I have recently attended a PyData meetup in London where Nicolas Radcliffe gave a nice talk on the concept of Test-Driven Data Analysis (TDDA). Here is a link to the slides that he presented.
Essentially, the idea behind TDDA is born from a well-known idea of Test Driven Software Development (TDSD or simply TDD). In TDSD, the test cases are written before the core code. This is often done to avoid developing solutions for specific scenarios and missing the edge cases. Take for example division. Everyone (hopefully) provides for division by zero, but what about integer division when a floating number is expected? How many times have you been caught out by this in a dynamic programming language like Python, staring at the code and wondering why every number comes out as zero? Developers who use TDSD specify at the start what the code should behave like and the constraints placed on the results.
Right now the practice of data science and data analysis very much lacks the structure of TDSD. I liked Nicolas’s 5th slide where he schematically shows the pillars of the data scientist’s workflow: trying, eyeballing and trying again until it makes sense. However, each stage of data analysis is prone to error. Starting from choosing the modelling approach down to interpretation of the results. Errors can be made in data pre-processing, model implementation, output gathering and even when plotting graphs. One of the main points of the talk was reproducible research. If every analysis is wrapped in a verification procedure that ensures that the same outputs are produced for the same inputs, then analysis bugs can be greatly reduced.
Another strong point of the talk was about using constraints. Much of the test-driven software development relies on constraints placed on the allowed inputs&outputs. In the data analysis, such constraints can be placed on data types, data value ranges, legality of duplicates, or even statistical and distributional properties. For example, can a value of an insurance claim be negative? What about a negative correlation between the insurance costs and the values of the claim?
I am hugely in favor of everything that makes software development more disciplined and the final result more robust. Thus you can see why I liked Nicolas’s ideas so much. It made me think about how and where I can incorporate TDDA in my work. Let’s take the work horse of data science – the least squares (standard multiple) regression. Can TDDA safeguard from common mistakes of applying regression and interpreting its results? I think it can. The quality of regression analysis and the ability of reproducing and reusing the regression model results will depend on the following parameters, all of which can be the constraints of TDDA:
- Inputs: number of input cases vs. the number of independent variables: too many or too few input cases can invalidate regression analysis.
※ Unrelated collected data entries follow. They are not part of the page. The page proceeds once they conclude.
/-- What an instruction writes and where it goes on, where the Dresser evaluates it (R365). -/
def evaluate (f : Facts) (e : Env) (mark : Bool) (i : Instr) : Option (List (GReg × Word) × Word) :=
  if !mark || f.breaks.contains e.pc then none
  else
    match i with
    | .arg d k => (f.arg k.toNat).map fun x => ([(d, x)], e.pc + 8)
    | .crd d cr => (shapeReg f.part f.ordered (cr.toNat % 256)).map fun x => ([(d, x)], e.pc + 8)
    | _ =>
      match aheadMeaning i with
      | none => none
      | some m =>
        if dynamicIn f e i || !noClamp e i then none
        else
          match m e.state with
          | .next t =>
            if t.cur.retired = 1 ∧ t.cur.status = .running ∧ t.cur.ctx.fflags = 0 then
              some (((gDest i).map fun d => (d, t.cur.rd d)).toList, t.cur.ctx.pc)
            else none
          | _ => none

/-! Residual words. -/

/-- The evaluation under way: words so far, latest first, and their number; the residual place of each context; contexts
pending in the order first met, and all that were ever pending; words whose low half awaits the place of a context; the
original words read, with their pages; and what is counted (R368, R372, R383). -/
structure Dress where
  out : List Resid
  n : Nat
  places : List (Env × Nat)
  pending : List Env
  met : List Env
  fixes : List (Nat × Env)
  read : List Word
  pages : List (Nat × Nat)
  steps : Nat
  unroll : Nat
  dyn : Nat
  limit : Nat

/-- Words that stand for the occurrence of a context, the first of a kind (R378). -/
def residWords (e : Env) (kind : ResidKind) : List Word → List Resid
  | [] => []
  | w :: t => { word := w, opc := e.pc, iter := e.iter, kind := kind } :: residWords e .more t

/-- Appends words that stand for the occurrence of a context. -/
def Dress.emit (s : Dress) (e : Env) (kind : ResidKind) (ws : List Word) : Dress :=
  { s with out := (residWords e kind ws).reverse ++ s.out, n := s.n + ws.length }

/-- Appends a transfer into the original code at a context (R372). -/
def Dress.transfer (s : Dress) (e : Env) : Dress :=
  { s with out := { word := 0, opc := e.pc, iter := e.iter, kind := .leave } :: s.out, n := s.n + 1,
           places := (e, s.n) :: s.places }

/-- The word at a place names a context's place, which is pending where none has it yet (R368). -/
def Dress.link (s : Dress) (k : Nat) (e : Env) : Dress :=
  let s := { s with fixes := (k, e) :: s.fixes }
  if s.places.any (fun x => x.1 == e) || s.met.contains e then s
  else { s with pending := s.pending ++ [e], met := e :: s.met }

/-- The words that bring a register to a value (R366). -/
def matWords (e : Env) (d : GReg) (x : Word) : List Word :=
  if d = 0 ∨ e.get d = some x then []
  else
    let lo := packI false 0x11 { minor := 8, d := d, imm := x.extractLsb' 0 32 }
    if (x.extractLsb' 0 32).signExtend 64 = x then [lo]
    else [lo, packI false 0x11 { minor := 9, d := d, imm := x.extractLsb' 32 32 }]

/-- The materialisations of what an evaluated instruction writes, and the context after them. -/
def materialise (e : Env) : List (GReg × Word) → List Word × Env
  | [] => ([], e)
  | (d, x) :: t =>
    let r := materialise (e.put d (some x)) t
    (matWords e d x ++ r.1, r.2)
When the number of input variables is small compared to the number of independent variables (i.e. the attributes of regression), the regression converges on perfect but meaningless solution. Another possibility is that the variance-covariance matrix can be non-invertable. Alternatively, when one tries to fit regression to too much data, almost any amount of correlation between the dependent and the independent variable can become statistically significant. A large number of false positives is an unfortunate side-effect of big data used in the wrong way. A possible constraint can be a simple check if the number of cases is ≥ 50 + 8 * ‘# of independent variables’.
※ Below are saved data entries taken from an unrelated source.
-- ==== Sys2Proof/Machine/Placement.lean ====
section
/-!
DEFINITION. Room on a core for a saved group (R14, R15, R276, R278, R319, R321): giving it up, taking it again, and moving the
group to another core with its rings; and events that bring a hart to the front.
-/

namespace Sys2Proof.Machine

/-- The harts of a group that have not exited. -/
def State.groupHarts (s : State) (lid grp : Nat) : List Hart :=
  s.harts.filter fun h => h.lid == lid && h.grp == grp && h.status != .exited

/-! Rings of a group (R319). -/

/-- A transfer of the group is claiming or filling a slot. -/
def State.ringsBusy (s : State) (core lid grp : Nat) : Bool :=
  List.any (s.core core).rings fun (x : Nat × Ring) =>
    x.2.lid == lid && x.2.grp == grp && (x.2.claimed != 0 || !x.2.waiters.isEmpty)

/-- The rings of a group on a core, by number. -/
def Core.ringsOf (c : Core) (lid grp : Nat) : List (Nat × Ring) :=
  List.filter (fun (x : Nat × Ring) => x.2.lid == lid && x.2.grp == grp) c.rings

/-- A ring fits a core: its number is free there and its region overlaps none (R314, R319). -/
def ringFits (c : Core) (x : Nat × Ring) : Bool :=
  (AMap.find? c.rings x.1).isNone && List.all c.rings fun (y : Nat × Ring) =>
    decide (x.2.off + x.2.size * x.2.count ≤ y.2.off) || decide (y.2.off + y.2.size * y.2.count ≤ x.2.off)

/-- A core without a ring. -/
def Core.dropRing (c : Core) (x : Nat × Ring) : Core := { c with rings := AMap.erase c.rings x.1 }

/-- A core with a ring under its number, and its region with the bytes it had on another core. -/
def Core.putRing (from_ c : Core) (x : Nat × Ring) : Core :=
  let inside := fun (k : Nat) => decide (x.2.off ≤ k) && decide (k < x.2.off + x.2.size * x.2.count)
  { c with
    rings := AMap.put c.rings x.1 x.2,
    stage := (AMap.keep inside from_.stage).foldl (fun m (y : Nat × Byte) => Sparse.set m y.1 y.2)
      (AMap.keep (fun k => !inside k) c.stage) }

/-- The rings of a group move to another core with their counts, positions and regions (R319). -/
def State.moveRings (s : State) (from_ core lid grp : Nat) : State :=
  let c := s.core from_
  let mine := c.ringsOf lid grp
  if mine.isEmpty ∨ from_ = core then s
  else
    (s.onCore from_ fun x => mine.foldl Core.dropRing x).onCore core fun x => mine.foldl (fun y r => c.putRing y r) x

/-! The save area of tiles and slices (R278, R321). -/

/-- The bytes that a tile takes in a save area: 640 for each column (R275; DESIGN CHOICE, log 46). -/
def Hart.tileSaveBytes (h : Hart) : Nat := 640 * h.tw

/-- The bytes that a slice takes in a save area: sixteen for each entry (DESIGN CHOICE, log 46). -/
def Hart.sliceSaveBytes (h : Hart) : Nat := 16 * h.xcap

/-- Tiles with places from an address on: a void tile has nothing to write, and one that is not in the store stays where it
is. -/
def saveTiles (n : Nat) : Nat → List Tile → List Tile
  | _, [] => []
  | pa, t :: u => (if t.void ∨ t.place ≠ .here then t else { t with place := .away pa }) :: saveTiles n (pa + n) u

/-- The bytes that a hart takes in a save area. -/
def Hart.areaBytes (h : Hart) : Nat := h.tiles.length * h.tileSaveBytes + h.sliceSaveBytes

/-- The hart's tiles and slice lie at an address, and their room is free. -/
def Hart.giveRoom (pa : Nat) (h : Hart) : Hart :=
  { h with
    room := false, tiles := saveTiles h.tileSaveBytes pa h.tiles,
    xPlace := if h.xents.isEmpty ∨ h.xPlace ≠ .here then h.xPlace else .away (pa + h.tiles.length * h.tileSaveBytes) }

/-- Writes the tiles and slices of harts to a save area, one hart after another, and frees their room (R278). -/
def saveHarts : List Hart → Nat → State → State
  | [], _, s => s
  | h :: t, pa, s => saveHarts t (pa + h.areaBytes) (s.onHart h.hid (Hart.giveRoom pa))

/-- The harts of a group give up their room; what they held lies in an area from an address on (R278, R321). -/
def State.lazySave (s : State) (lid grp area : Nat) : State :=
  let hs := s.groupHarts lid grp
  let n := (hs.map Hart.areaBytes).sum
  saveHarts hs area (if n = 0 then s else s.putArea area (area + n))

/-- Nothing of the group's tiles and slices lies in the store of its core (R278). -/
def Hart.emptyHere (h : Hart) : Bool :=
  (h.tiles.all fun t => t.void || t.place != .here) && (h.xents.isEmpty || h.xPlace != .here)

/-! Taking room, and moving. -/

/-- Room that a group needs on a core which does not hold it: slots where it has none there, its allotments, and for its rings
their numbers and regions (R15, R319). -/
def State.groupFits (s : State) (lid grp core : Nat) : Bool :=
  let hs := s.harts.filter fun h => h.lid == lid && h.grp == grp
  let away := hs.any fun h => h.core != core
  let needSlots := away || hs.any s.evicted
  let needRoom := if away then hs else hs.filter fun h => !h.room
  s.hasRoom core (if needSlots then hs.length else 0) ((needRoom.map Hart.tileBytes).sum) ((needRoom.map (·.xcap)).sum)
    && (!away || hs.all fun h => h.core == core || ((s.core h.core).ringsOf lid grp).all (ringFits (s.core core)))

/-- Gives the harts of a group slots of a core in ascending order of their index. -/
def assignSlots (lid grp core : Nat) : List Nat → Nat → State → State
  | [], _, s => s
  | k :: t, i, s =>
    assignSlots lid grp core t (i + 1)
      (s.mapHarts fun h => if h.lid = lid ∧ h.grp = grp ∧ h.idx = i then { h with core := core, slot := k } else h)

/-- The group with its room taken on a core: slots, allotments and rings; the launch's residual code is at hand on the core's
die, or the original code goes on (R120, R126, R278, R319, R381). -/
def State.settleGroup (s : State) (lid grp core : Nat) : State :=
  let hs := s.harts.filter fun h => h.lid == lid && h.grp == grp
  let old := (hs.map (·.core)).headD core
  let s := s.moveRings old core lid grp
  let s := if hs.any (fun h => h.core != core || s.evicted h)
    then assignSlots lid grp core (s.slotsFree core) 0 s else s
  let s := s.onLaunch lid fun l => { l with evicted := l.evicted.filter (· != grp) }
  let s := s.mapHarts fun h => if h.lid = lid ∧ h.grp = grp then { h with room := true } else h
  ((s.recode lid grp (dieOfCore core)).reearmark old).reearmark core

/-- Every hart of a group is saved, and none waits for a page. -/
def State.groupSaved (s : State) (lid grp : Nat) : Bool := (s.groupHarts lid grp).all fun h => h.status == .saved

/-- A group may leave its core: it is saved whole, its tiles and slices are out of the store, and no transfer claims or fills
a slot (R120, R278, R319). -/
def State.mayMove (s : State) (lid grp : Nat) : Bool :=
  s.groupSaved lid grp && (s.groupHarts lid grp).all fun h => h.emptyHere && !s.ringsBusy h.core lid grp

/-- A group may be on a core as far as room, its die and a move there go (R119, R120). -/
def State.mayTake (s : State) (l : Launch) (grp core : Nat) : Bool :=
  let hs := s.groupHarts l.lid grp
  decide (core < coreCount s.part) && s.groupFits l.lid grp core
    && (hs.all (fun h => h.core == core) || (s.mayMove l.lid grp && s.dieAllows l (l.field1 (workId l.hdr grp 0)) core))

/-- Saved harts of a group wait to resume on a core, and count there (R399). -/
def State.aimAt (s : State) (core : Nat) (p : Hart → Bool) : State :=
  let cores := ((s.harts.filter p).flatMap fun h => h.core :: h.target.toList) ++ [core]
  (s.mapHarts fun h => if p h then { h with target := some core } else h).earmarkAll cores

/-- Resumes saved harts together; answers whether each could have its grant (R184, R399). A frame that fails its check takes
the frame error (R398). -/
def resumeAll : List Nat → M Bool
  | [] => pure true
  | k :: t => do
    match (← get).hart? k with
    | none => resumeAll t
    | some h =>
      if h.status != .saved then resumeAll t
      else if !(← get).frameFits h false then
        modify fun s => s.with_ k fun s => s.takeTrap 30 s.cur.tfb s.cur.ctx.pc 0
        resumeAll t
      else if (← get).canResume h then
        withHart k resumeFront
        resumeAll t
      else pure false

/-- A group that a scheduler gives a core on which it has no room: it settles there and all its harts resume together, where
each can have its grant; else its saved harts only count there (R120, R126, R399). Answers whether it settled. -/
def settleAndResume (lid grp core : Nat) : M Bool := do
  let s ← get
  let ids := (s.groupHarts lid grp).map (·.hid)
  set ((s.settleGroup lid grp core).aimAt core fun h => ids.contains h.hid && h.status == .saved)
  if ← resumeAll ids then return true
  else
    set (s.aimAt core fun h => ids.contains h.hid && h.status == .saved)
    return false

/-- The hart with its room on its own core is resumed where its grant can be reinstated; until then it counts there (R399).
Answers whether it was. -/
def resumeOne (k : Nat) : M Bool := do
  match (← get).hart? k with
  | none => return false
  | some h =>
    modify fun s => s.aimAt h.core fun x => x.hid == k
    match (← get).hart? k with
    | none => return false
    | some h =>
      if (← get).canResume h then
        withHart k resumeFront
        return true
      else return false

/-- ctxld (R400, R401): waits until the grant can be reinstated. A target whose group has lost its room takes it again first
(R278). -/
def execCtxld (d a : GReg) : State → Host.Outcome State Fault Refusal :=
  runHart do
    let h ← hart
    if !h.priv then illegal (.ctxld d a)
    let s ← get
    match s.targetOf (h.rd a) with
    | none => result d 1
    | some t =>
      if !t.isSaved then result d 2
      else if !s.frameOk t then result d 4
      else if !s.frameFits t false then result d 3
      else if t.status != .saved then leave
      else
        if !t.room then
          if s.groupFits t.lid t.grp t.core then set (s.settleGroup t.lid t.grp t.core) else leave
        if ← resumeOne t.hid then result d 0 else leave

/-! Events of a hart. -/

/-- Runs a meaning with a hart on the front end and brings back the one that stood there; refused where the hart is not
in the package or fails a test. -/
def onFront (name : String) (k : Nat) (p : State → Bool) (m : State → Host.Outcome State Fault Refusal) (s : State) :
    Host.Outcome State Fault Refusal :=
  let s' := s.focus k
  if s'.cur.hid = k ∧ s'.cur.status ≠ .absent ∧ p s' then
    match m s' with
    | .next t => .next (t.frontAs s)
    | .fault f => .fault f
    | .refused r => .refused r
  else .refused (.notEnabled name)

end Sys2Proof.Machine
end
- Inputs: presence of singularity and multicollinearity: two regression attributes are singular if one of them is redundant (e.g. age and year of birth). Multicolliniear attributes are highly correlated, and in the case of standard multiple regression (as opposed to the step-wise regression, for example), can significantly impact/reduce the regression coefficients.
- Inputs: presence of outliers: everyone knows what outliers can do to the statistics like the mean and standard deviation. Likewise, outliers can significantly impact the coefficients of regressions. A constraint on outliers absence can be placed on the data.
- Output: normality and linearity of residuals: if regression was performed on non-transformed data, the residuals should always be examined. Skewed residuals may point to absence of normality in the input data, and non-normal input data may invalidate your prediction intervals if regression model is used to make predictions. Non-linear residuals may indicate that the originally suggested linear relationship between the dependent and the independent variables is inaccurate. Absence of normality is often dealt with data transformations (e.g. taking square roots or logarithms). Non-linearity will require re-visiting the original model (e.g. squaring or cubing the attributes).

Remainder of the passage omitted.